A reminder about the risks involved in the carriage of bagged rice.




Five years ago, an article in Gard News issue No. 1741 set out guidelines to be followed by shipowners and operators when contracted to carry bagged rice.  Gard's Marseilles correspondents have recently issued a reminder of the risks, problems and potential costs and liabilities which a shipowner can face if appropriate steps are not taken before, during and after a voyage to avoid or minimise exposure for loss of or damage to bagged rice. The advice is based on Gard's correspondents' experience in West Africa, but may apply to other areas as well. They refer particularly to the three deadly "S"s:
- Shortage (either of bags themselves or as a result of torn bags);
- Sweat or Sea water damage;
- Stevedore damage;
to which a fourth can be added: Spurious Customs fines, which are often imposed when cargo is said to be short-delivered.

According to the correspondents, a lot of work can be done before a single bag is loaded.   Much of this work can be described as loss prevention and risk management: being aware of the interests of the other parties involved (shippers, charterers, buyers, cargo insurers, etc.) and the steps they take to protect their position.  It includes:

Quality control at loadport   
Where is the cargo coming from (i.e., trucks, barges, direct from the warehouse)?  For how long has it been stored at the loadport(s), what is its humidity level and temperature, is it in a sound condition for carriage?

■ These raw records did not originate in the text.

/-- n further patterns are folded into the signature; fails lists those outside their limit, with the value measured
(R382, R383). -/
def State.foldPatterns (s : State) (t : Test) (n : Nat) (fails : List (Nat × Nat)) : State × Test :=
  (List.range n).foldl (fun a k =>
    let i := t.exec + k
    match fails.find? (fun p => p.1 == i) with
    | none => (a.1, { a.2 with exec := i + 1, crc := Algo.feedAll .crc32c a.2.crc (resultWord i false) })
    | some p =>
      let x := { a.2 with exec := i + 1, crc := Algo.feedAll .crc32c a.2.crc (resultWord i true), fails := a.2.fails + 1
                          first := some (a.2.first.getD i) }
      if t.shown then
        let s1 := if a.2.fails < 64 then (a.1.wr (BST_FAIL_IDX_INDEX a.2.fails) i).wr (BST_FAIL_VAL_VALUE a.2.fails) p.2 else a.1
        let s2 := s1.wrCount BST_RESULT_FAILS x.fails
        (if a.2.first.isNone then (s2.wr BST_FIRSTFAIL_INDEX i).wr BST_FIRSTFAIL_VALID 1 else s2, x)
      else (a.1, x)) (s, t)

/-- The signature (R383). -/
def Test.signature (t : Test) (complete : Bool) : Nat :=
  Algo.final .crc32c (Algo.feedAll .crc32c t.crc
    (leBytes 4 t.exec ++ [flag complete + 2 * flag (decide (0 < t.fails)), 0, 0, 0]))

/-- The test leaves the controller. -/
def State.dropTest (s : State) (t : Test) : State :=
  let l := s.bst.tests.filter (fun u => u != t)
  let s1 := s.setTests l
  if l = [] then s1.wr BST_STAT_RUNNING 0 else s1

/-- The completion of the BIST_RUN the test belongs to. -/
def State.endDesc (s : State) (t : Test) (status detail result : Nat) : State :=
  match t.desc with
  | none => s
  | some id => s.complete id status detail result

/-- The test ran to its end (R384). -/
def State.testComplete (s : State) (t : Test) : State :=
  let sig := t.signature true
  let pass := decide (t.exec = t.expect) && t.fails == 0
  let s1 :=
    if t.shown then
      ((s.wr BST_RESULT_PASS (flag pass)).wr BST_RESULT_COMPLETE 1).wr BST_SIG_CRC sig
    else s
  let s2 := match t.first with
    | none => s1
    | some i => s1.send (0x0F0 + t.num) 0x01 i
  (s2.dropTest t).endDesc t 0 (flag pass + 2) sig

/-- The most patterns a running test may have executed since the last boundary, short of its end: of SENSOR_REF 2, of the
others what its step still has. Sliced tests and FAULT_PATH fold theirs when they are executed. -/
def Test.sinceBoundary (t : Test) : Nat :=
  let most := t.expect - 1 - t.exec
  if groupTest t.num then (if t.continuous then min most (t.groupEnd - t.exec) else 0)
  else if t.num = 9 ∨ ¬ t.started then 0
  else if t.num = 5 then min most 2
  else most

Are those on board satisfied with the dunnage provided (and if not, what can they do about it), are they satisfied that appropriate ventilation channels are built into the stow?   If there is more than one discharge port, has the cargo been separated so that the correct quantity (no more and no less) for each port is easily identifiable?   Have the hatches been sealed after loading and, if so, have the shippers and charterers been invited to witness the sealing?

The voyage
Has the master received any instructions from shippers/charterers concerning ventilation and, if so, are these being followed?   If not, why not?   Are the weather conditions being monitored and recorded properly?   Is ventilation being carried out in accordance with correct procedures?

At discharge port
Assuming that seals were applied to the hatches at the loadport(s), have the receivers and charterers been invited to witness the unsealing?  Will a draft survey be carried out?  Has the shipowner arranged for an outturn tally (covering the quantity/number of bags) and survey (quality/condition)?   Does the owner have his own (not charterers') protecting agent?   Are appropriate protests being made?   The stevedores' outturn report is often a vital document, which is given a lot of weight by local courts and Customs officials.   The master should ensure this is properly and appropriately claused/endorsed.

One important principle, which applies to all these points, is that it is essential that the necessary evidence, both written and visual (photographic and/or video), of all steps taken and instructions given is obtained and retained.    The primary responsibility in this respect is on those on board, but it is important that they receive full support from the shipowner and from his representatives and agents.

Remember that evidence is, as always, the key to protecting the interests of the shipowner.

We thank Messrs ETIC sas, Marseilles for providing the information on which this article is based.

1 "The carriage of bagged rice from the Far East to West Africa".